• What you need to do
Across the listing below, count the lines that mention the string "sentFirst". Reply with the figure only.
%%
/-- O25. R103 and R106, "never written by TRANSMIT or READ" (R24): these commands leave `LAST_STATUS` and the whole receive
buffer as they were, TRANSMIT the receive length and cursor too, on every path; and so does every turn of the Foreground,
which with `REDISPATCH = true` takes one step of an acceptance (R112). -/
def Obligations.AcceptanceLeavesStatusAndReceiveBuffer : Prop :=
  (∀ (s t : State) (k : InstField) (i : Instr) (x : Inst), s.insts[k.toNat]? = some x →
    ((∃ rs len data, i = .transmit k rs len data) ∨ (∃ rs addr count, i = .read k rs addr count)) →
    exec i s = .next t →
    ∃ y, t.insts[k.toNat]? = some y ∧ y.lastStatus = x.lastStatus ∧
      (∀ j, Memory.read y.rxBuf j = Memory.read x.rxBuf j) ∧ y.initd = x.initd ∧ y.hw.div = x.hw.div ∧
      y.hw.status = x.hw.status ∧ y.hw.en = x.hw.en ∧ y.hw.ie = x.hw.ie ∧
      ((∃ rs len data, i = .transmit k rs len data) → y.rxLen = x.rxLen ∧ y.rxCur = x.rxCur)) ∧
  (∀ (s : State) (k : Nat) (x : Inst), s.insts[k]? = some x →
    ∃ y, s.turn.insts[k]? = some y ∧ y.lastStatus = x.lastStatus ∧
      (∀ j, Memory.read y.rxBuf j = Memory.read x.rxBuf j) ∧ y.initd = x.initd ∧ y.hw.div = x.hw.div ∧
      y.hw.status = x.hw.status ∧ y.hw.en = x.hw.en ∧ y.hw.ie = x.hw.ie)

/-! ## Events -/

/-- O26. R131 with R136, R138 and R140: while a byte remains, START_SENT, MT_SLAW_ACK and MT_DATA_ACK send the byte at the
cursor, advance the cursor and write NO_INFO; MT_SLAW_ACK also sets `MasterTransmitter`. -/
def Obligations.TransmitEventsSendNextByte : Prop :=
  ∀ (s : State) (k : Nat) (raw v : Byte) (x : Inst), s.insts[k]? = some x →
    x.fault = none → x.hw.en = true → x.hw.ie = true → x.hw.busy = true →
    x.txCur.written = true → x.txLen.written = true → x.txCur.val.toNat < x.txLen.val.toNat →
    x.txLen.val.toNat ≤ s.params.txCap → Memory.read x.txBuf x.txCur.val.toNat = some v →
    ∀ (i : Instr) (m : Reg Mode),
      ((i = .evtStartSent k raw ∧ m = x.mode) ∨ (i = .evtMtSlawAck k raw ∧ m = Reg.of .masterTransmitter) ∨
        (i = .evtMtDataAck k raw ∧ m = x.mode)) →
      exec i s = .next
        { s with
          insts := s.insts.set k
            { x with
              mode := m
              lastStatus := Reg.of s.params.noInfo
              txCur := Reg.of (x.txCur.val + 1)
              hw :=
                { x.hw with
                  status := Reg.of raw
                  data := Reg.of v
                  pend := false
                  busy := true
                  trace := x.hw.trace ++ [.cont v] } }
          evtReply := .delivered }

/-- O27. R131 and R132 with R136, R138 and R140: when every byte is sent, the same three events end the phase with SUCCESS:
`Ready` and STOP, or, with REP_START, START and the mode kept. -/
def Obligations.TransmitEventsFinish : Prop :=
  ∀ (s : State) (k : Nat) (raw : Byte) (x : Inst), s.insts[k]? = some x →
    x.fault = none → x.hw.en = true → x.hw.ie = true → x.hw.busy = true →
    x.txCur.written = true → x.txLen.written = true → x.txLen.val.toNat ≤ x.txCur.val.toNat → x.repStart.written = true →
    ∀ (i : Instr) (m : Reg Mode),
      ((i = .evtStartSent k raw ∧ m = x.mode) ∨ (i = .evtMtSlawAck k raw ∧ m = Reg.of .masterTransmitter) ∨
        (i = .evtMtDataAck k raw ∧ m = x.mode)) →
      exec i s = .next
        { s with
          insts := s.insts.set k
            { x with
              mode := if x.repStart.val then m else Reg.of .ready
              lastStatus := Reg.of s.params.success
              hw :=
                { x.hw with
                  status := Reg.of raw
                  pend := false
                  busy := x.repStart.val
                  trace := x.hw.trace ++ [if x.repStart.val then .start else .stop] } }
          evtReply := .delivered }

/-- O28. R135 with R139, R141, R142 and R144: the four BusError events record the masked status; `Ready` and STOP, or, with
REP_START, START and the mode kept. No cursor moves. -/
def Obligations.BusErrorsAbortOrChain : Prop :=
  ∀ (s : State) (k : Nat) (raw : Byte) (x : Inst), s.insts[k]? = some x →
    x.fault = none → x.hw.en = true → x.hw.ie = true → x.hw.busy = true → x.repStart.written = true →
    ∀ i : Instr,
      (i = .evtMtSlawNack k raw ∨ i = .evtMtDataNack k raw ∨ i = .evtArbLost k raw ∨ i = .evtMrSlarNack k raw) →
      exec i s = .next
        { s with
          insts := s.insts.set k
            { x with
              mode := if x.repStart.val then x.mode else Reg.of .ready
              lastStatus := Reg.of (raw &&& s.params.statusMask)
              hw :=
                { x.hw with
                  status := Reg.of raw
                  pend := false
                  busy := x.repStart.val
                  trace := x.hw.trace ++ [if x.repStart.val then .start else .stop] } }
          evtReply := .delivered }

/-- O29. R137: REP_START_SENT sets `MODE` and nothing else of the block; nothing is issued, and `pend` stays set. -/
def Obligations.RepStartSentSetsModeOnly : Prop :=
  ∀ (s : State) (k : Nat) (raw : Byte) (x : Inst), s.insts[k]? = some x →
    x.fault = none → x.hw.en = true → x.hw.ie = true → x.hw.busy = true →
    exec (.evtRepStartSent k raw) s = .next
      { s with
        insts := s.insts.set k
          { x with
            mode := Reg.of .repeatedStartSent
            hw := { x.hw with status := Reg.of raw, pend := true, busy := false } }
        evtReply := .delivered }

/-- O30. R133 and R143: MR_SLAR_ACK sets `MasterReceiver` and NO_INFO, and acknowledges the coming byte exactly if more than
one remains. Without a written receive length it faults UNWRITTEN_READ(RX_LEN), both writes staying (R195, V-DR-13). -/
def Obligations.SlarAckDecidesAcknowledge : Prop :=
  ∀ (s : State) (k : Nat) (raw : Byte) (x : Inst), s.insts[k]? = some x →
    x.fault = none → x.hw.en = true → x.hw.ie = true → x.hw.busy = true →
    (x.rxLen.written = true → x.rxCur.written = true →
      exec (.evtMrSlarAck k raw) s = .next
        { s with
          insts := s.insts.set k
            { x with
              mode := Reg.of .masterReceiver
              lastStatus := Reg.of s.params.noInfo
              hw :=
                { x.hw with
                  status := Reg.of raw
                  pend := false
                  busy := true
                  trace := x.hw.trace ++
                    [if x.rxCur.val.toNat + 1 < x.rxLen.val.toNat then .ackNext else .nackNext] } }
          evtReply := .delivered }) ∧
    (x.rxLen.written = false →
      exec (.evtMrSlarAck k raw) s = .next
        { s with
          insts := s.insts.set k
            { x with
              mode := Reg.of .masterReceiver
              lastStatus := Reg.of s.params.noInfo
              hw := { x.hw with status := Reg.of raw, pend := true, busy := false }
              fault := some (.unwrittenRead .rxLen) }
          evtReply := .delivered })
%%
%%
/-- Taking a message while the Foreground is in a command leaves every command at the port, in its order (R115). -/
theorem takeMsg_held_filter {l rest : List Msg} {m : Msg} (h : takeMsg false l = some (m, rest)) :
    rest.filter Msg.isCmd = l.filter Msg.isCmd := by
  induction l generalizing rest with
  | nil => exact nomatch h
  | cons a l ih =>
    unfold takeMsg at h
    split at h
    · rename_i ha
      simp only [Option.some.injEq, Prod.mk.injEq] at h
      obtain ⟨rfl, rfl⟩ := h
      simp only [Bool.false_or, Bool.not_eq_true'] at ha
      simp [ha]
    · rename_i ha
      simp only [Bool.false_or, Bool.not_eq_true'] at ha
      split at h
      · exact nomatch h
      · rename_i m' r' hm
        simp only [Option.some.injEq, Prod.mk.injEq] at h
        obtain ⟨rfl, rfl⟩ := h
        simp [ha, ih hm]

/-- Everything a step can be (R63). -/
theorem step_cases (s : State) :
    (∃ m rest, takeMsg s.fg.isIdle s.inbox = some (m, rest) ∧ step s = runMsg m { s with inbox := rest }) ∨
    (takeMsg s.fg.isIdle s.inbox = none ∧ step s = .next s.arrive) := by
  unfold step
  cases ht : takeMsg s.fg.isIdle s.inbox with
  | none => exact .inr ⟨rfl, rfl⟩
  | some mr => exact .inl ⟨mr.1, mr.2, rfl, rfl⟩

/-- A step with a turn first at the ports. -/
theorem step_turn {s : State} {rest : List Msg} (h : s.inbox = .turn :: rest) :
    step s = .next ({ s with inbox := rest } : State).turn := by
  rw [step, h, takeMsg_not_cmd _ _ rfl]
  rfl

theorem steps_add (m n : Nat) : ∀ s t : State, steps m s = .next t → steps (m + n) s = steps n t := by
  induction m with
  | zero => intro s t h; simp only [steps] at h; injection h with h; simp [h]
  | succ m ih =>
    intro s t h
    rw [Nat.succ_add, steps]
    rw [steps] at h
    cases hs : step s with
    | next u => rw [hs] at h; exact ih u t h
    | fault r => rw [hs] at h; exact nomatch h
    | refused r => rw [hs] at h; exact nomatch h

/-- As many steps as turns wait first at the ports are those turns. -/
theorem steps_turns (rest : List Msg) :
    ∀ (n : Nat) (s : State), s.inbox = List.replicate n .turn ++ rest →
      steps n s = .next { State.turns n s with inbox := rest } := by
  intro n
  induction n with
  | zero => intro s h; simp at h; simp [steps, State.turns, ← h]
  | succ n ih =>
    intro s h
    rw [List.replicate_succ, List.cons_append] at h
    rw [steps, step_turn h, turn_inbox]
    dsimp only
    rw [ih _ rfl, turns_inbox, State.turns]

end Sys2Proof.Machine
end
%%
%%
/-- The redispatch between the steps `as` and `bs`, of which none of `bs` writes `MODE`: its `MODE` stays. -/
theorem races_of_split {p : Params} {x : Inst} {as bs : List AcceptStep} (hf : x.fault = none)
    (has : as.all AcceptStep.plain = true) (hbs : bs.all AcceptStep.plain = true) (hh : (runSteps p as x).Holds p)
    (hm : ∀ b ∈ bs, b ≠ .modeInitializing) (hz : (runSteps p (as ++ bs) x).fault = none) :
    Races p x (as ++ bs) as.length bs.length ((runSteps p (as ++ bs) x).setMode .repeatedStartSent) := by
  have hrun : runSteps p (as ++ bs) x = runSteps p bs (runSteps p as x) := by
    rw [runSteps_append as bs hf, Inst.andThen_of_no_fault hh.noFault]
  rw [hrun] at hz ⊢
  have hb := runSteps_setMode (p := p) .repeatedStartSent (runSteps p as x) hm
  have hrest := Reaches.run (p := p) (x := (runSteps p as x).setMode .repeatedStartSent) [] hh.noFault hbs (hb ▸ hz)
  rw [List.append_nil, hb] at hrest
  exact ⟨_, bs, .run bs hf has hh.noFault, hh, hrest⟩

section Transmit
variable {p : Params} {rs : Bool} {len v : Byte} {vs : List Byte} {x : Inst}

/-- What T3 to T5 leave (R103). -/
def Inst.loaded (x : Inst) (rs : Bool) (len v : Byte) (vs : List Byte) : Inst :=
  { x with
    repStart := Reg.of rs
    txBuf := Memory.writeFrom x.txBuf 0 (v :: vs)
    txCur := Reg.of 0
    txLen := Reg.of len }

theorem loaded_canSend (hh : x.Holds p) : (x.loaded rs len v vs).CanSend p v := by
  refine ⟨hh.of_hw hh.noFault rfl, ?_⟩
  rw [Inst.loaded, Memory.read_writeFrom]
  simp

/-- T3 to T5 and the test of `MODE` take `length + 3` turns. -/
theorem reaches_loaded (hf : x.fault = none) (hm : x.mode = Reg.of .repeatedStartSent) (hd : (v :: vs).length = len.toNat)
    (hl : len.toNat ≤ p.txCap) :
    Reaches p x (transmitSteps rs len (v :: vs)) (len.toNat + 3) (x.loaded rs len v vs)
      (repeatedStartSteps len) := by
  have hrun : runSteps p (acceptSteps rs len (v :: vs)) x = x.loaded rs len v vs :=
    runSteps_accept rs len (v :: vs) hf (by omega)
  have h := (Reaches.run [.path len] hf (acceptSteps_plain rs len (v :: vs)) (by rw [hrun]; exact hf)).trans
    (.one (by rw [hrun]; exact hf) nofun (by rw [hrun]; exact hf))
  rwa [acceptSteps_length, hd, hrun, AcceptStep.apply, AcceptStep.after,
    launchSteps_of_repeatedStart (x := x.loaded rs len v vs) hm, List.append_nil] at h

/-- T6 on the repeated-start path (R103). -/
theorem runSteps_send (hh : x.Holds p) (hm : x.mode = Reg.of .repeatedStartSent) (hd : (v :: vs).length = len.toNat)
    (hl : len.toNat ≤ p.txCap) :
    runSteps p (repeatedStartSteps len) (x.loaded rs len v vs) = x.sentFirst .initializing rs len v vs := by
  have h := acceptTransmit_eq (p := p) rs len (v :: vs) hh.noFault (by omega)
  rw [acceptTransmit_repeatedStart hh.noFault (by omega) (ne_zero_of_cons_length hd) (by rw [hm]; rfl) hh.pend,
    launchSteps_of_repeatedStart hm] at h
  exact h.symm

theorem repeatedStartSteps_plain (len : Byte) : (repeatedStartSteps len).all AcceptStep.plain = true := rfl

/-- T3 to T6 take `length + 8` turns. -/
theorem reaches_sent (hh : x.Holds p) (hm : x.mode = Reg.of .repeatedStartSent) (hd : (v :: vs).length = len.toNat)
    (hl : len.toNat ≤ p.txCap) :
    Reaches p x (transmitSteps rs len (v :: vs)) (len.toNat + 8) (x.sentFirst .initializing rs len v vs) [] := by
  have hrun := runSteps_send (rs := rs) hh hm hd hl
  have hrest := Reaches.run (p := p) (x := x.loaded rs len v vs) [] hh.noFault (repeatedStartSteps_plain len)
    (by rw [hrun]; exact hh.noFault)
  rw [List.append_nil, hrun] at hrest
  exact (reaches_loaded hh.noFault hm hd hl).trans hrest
%%
• Answer box
2